Por tales motivos, Primero: Rechaza el recurso de casación interpuesto por Edenorte Dominicana, S. A., contra la sentencia núm. 226-2012, dictada el 4 de abril de 2012 por la Segunda Sala de la Cámara Civil y Comercial de la Corte de Apelación del Distrito Nacional, cuyo dispositivo ha sido copiado en parte anterior del presente fallo;
Segundo: Condena a Edenorte Dominicana, S. A., al pago de las costas del procedimiento y ordena su distracción a favor del Dr. Efigenio María Torres, abogado de la parte recurrida, quien afirma haberlas avanzado en su mayor parte.

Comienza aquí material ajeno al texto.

/-- A packet that decodes shows the opcode of its request. -/
theorem currentOpcode_of_decoded {s : State} {p : List Byte} {rest : List Input} {i : Instr} (hb : s.busy = false)
    (hi : s.inputs = .packet p :: rest) (hd : decode p = .ok i) : s.currentOpcode = some (Laws.opcodeOf i) := by
  cases p with
  | nil => cases hd
  | cons opr ops =>
    obtain ⟨rfl, -⟩ := decode_shape hd
    exact currentOpcode_of_packet hb hi

/-- A step that works on a request keeps to the table, INITIALIZE being accepted in `UNINITIALIZED` only; any other
leaves `LSTATE` alone: nothing is presented, or the packet is refused. -/
theorem step_lifecycle {s t : State} (hinv : s.lifecycleInv) (h : step s = .next t)
    (hno : ∀ rest, s.inputs ≠ .ownReset :: rest) :
    (∃ opr, s.currentOpcode = some opr ∧ LifecycleTable opr s t ∧
      (opr = opInitialise → s.busy = false → s.lstate = .uninitialized)) ∨
    (s.busy = false ∧ t.lstate = s.lstate ∧ (s.currentOpcode = none ∨ t.status = .preconditionViolation)) := by
  cases step_cases h with
  | ownReset rest hi e => exact absurd hi (hno rest)
  | resumed ms hb hno hp hu e =>
    exact .inl ⟨s.lat.opr, currentOpcode_of_busy hb, e ▸ runMicros_lifecycle ⟨hb, ms, hp, hu, rfl⟩ hinv,
      fun _ hidle => by simp [hb] at hidle⟩
  | waited hb hi e => exact .inr ⟨hb, by rw [e], .inl (by simp [State.currentOpcode, hb, hi])⟩
  | executed p rest i hb hi hd he =>
    by_cases hrefused : i = .initialise ∧ s.lstate ≠ .uninitialized
    · obtain ⟨rfl, hl⟩ := hrefused
      obtain rfl := Host.Outcome.next.inj ((exec_initialise_refused (s := s.withInputs rest) hl).symm.trans he)
      exact .inr ⟨hb, rfl, .inr rfl⟩
    · have hstart (h : i = .initialise) : s.lstate = .uninitialized := not_not.1 fun hl => hrefused ⟨h, hl⟩
      obtain ⟨hother, hcleanup, hbringup⟩ := exec_lifecycle he hstart
      exact .inl ⟨Laws.opcodeOf i, currentOpcode_of_decoded hb hi hd, ⟨hother, hcleanup, hbringup⟩,
        fun ho _ => hstart (opcodeOf_initialise ho)⟩
  | undecodable p rest x hb hi hd e => exact .inr ⟨hb, by rw [e]; rfl, .inr (by rw [e]; rfl)⟩

/-- Settles O47: of all micro-programs only those of INITIALIZE (`runMicros_bringup`) and CLEANUP
(`runMicros_cleanup_lstate`) write `LSTATE`. -/
theorem lifecycleChangesOnlyByItsTable : Obligations.LifecycleChangesOnlyByItsTable := by
  refine ⟨fun s t i hb he => ⟨fun hi hc => ?other, fun hc => ?cleanup, fun hi hl => ?refused,
    fun hi hl ht => ?answered⟩, fun s t hinv hst hno => ?step⟩
  case other =>
    obtain ⟨hother, -, -⟩ := exec_lifecycle he fun h => absurd h hi
    exact hother (fun h => hi (opcodeOf_initialise h)) fun h => hc (opcodeOf_cleanup h)
  case cleanup =>
    subst hc
    obtain ⟨-, hcleanup, -⟩ := exec_lifecycle he nofun
    exact hcleanup rfl
  case refused =>
    subst hi
    obtain rfl := Host.Outcome.next.inj ((exec_initialise_refused hl).symm.trans he)
    exact s.refuse_lstate
  case answered =>
    subst hi
    obtain ⟨-, -, hbringup⟩ := exec_lifecycle he fun _ => hl
    exact (hbringup rfl).2 ht
  case step =>
    rcases step_lifecycle hinv hst hno with ⟨opr, ho, ⟨hother, hcleanup, hbringup⟩, hstart⟩ | ⟨hb, hl, hs⟩
    · rw [ho]
      refine ⟨fun hi hc => hother (hi ∘ congrArg some) (hc ∘ congrArg some), fun hc => hcleanup (Option.some.inj hc),
        fun hi => ?_⟩
      obtain ⟨hforward, hanswer⟩ := hbringup (Option.some.inj hi)
      exact ⟨hforward, fun hb hl => absurd (hstart (Option.some.inj hi) hb) hl, fun _ => hanswer⟩
    · refine ⟨fun _ _ => hl, fun _ => .inl hl, fun hi => ⟨by rw [hl], fun _ _ => hl, fun hor _ => ?_⟩⟩
      have hstatus : t.status = .preconditionViolation := hs.resolve_left (by simp [hi])
      have hstart : s.lstate = .uninitialized := hor.resolve_left (by simp [hb])
      simp [hstatus, hl, hstart]

/-- `INIT_TABLE` has an entry in every category (R8), so step (d) has a step. -/
theorem bringupTable_pos {c : Config} (hv : c.Valid) : 0 < (bringupTable c).length := by
  obtain ⟨-, -, -, -, -, ⟨hruns, -⟩, -⟩ := hv
  unfold bringupTable
  cases htable : c.initTable with
  | nil =>
    rw [htable] at hruns
    cases hruns
  | cons e es => simp [entryFrame, frame]

/-- One step of INITIALIZE, however it ends. -/
theorem perform_initialise_lstate {m : Micro} {ms : List Micro} {s : State} (hv : s.cfg.Valid)
    (hl : s.hasLeft (m :: ms)) (ho : s.lat.opr = opInitialise) (hinv : s.lifecycleInv) :
    (m.perform s).state.lstate = s.lstate ∨
      (m.perform s).state.lstate.code.toNat = s.lstate.code.toNat + 1 := by
  cases hp : m.perform s with
  | running t =>
    have ht : t.lstate = bringupLState (bringupTable s.cfg).length (s.upc + 1) :=
      (Stepped.of_running hp).bringupLState hl ho hinv
    rw [Progress.state, ht, hinv.lstate hl.1 ho]
    exact bringupLState_succ (bringupTable_pos hv) s.upc
  | ended t => exact .inl (perform_ended_initialise (List.mem_of_getElem? (hasLeft_initialise_head hl ho)) hp)
  | blocked t => exact .inl (Waits.of_blocked hp).lstate

/-- Settles O58: `LSTATE` is the function `bringupLState` of `UPC`, which rises by one state at a time
(`bringupLState_succ`); and each completed step keeps it so (`Stepped.lifecycleInv`). -/
theorem initializeSkipsNoLifecycleState : Obligations.InitializeSkipsNoLifecycleState := by
  refine ⟨fun s hv hinv hb ho => ?microStep, fun s t hinv hst => ?step⟩
  case microStep =>
    have hp := microProgram_initialise s.cfg ho
    cases hm : (initialiseProgram s.cfg)[s.upc]? with
    | none => exact .inl (by simp [State.microStep, hb, hp, hm])
    | some m =>
      obtain ⟨hlt, rfl⟩ := List.getElem?_eq_some_iff.1 hm
      have hl : s.hasLeft ((initialiseProgram s.cfg)[s.upc] :: (initialiseProgram s.cfg).drop (s.upc + 1)) :=
        ⟨hb, _, hp, hlt.le, List.drop_eq_getElem_cons hlt⟩
      rw [microStep_of_next hl]
      exact perform_initialise_lstate hv hl ho hinv
  case step =>
    cases step_cases hst with
    | ownReset rest hi e => exact e ▸ lifecycleInv_of_idle rfl
    | resumed ms hb hno hp hu e => exact e ▸ runMicros_lifecycleInv ⟨hb, ms, hp, hu, rfl⟩ hinv
    | waited hb hi e => exact e ▸ hinv
    | executed p rest i hb hi hd he => exact exec_lifecycleInv he
    | undecodable p rest x hb hi hd e => exact e ▸ lifecycleInv_of_idle rfl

Así ha sido hecho y juzgado por la Sala Civil y Comercial de la Suprema Corte de Justicia, actuando como Corte de Casación, y la sentencia pronunciada por la misma en la ciudad de Santo Domingo de Guzmán, en su audiencia pública del 19 de febrero de 2014, años 170º de la Independencia y 151º de la Restauración.
Firmado: Julio César Castaños Guzmán, Víctor José Castellanos Estrella, José Alberto Cruceta Almánzar y Francisco Antonio Jerez Mena. Grimilda Acosta, Secretaria General.
La presente sentencia ha sido dada y firmada por los señores Jueces que figuran en su encabezamiento, en la audiencia pública del día, mes y año en él expresados, y fue firmada, leída y publicada por mí, Secretaria General, que certifico.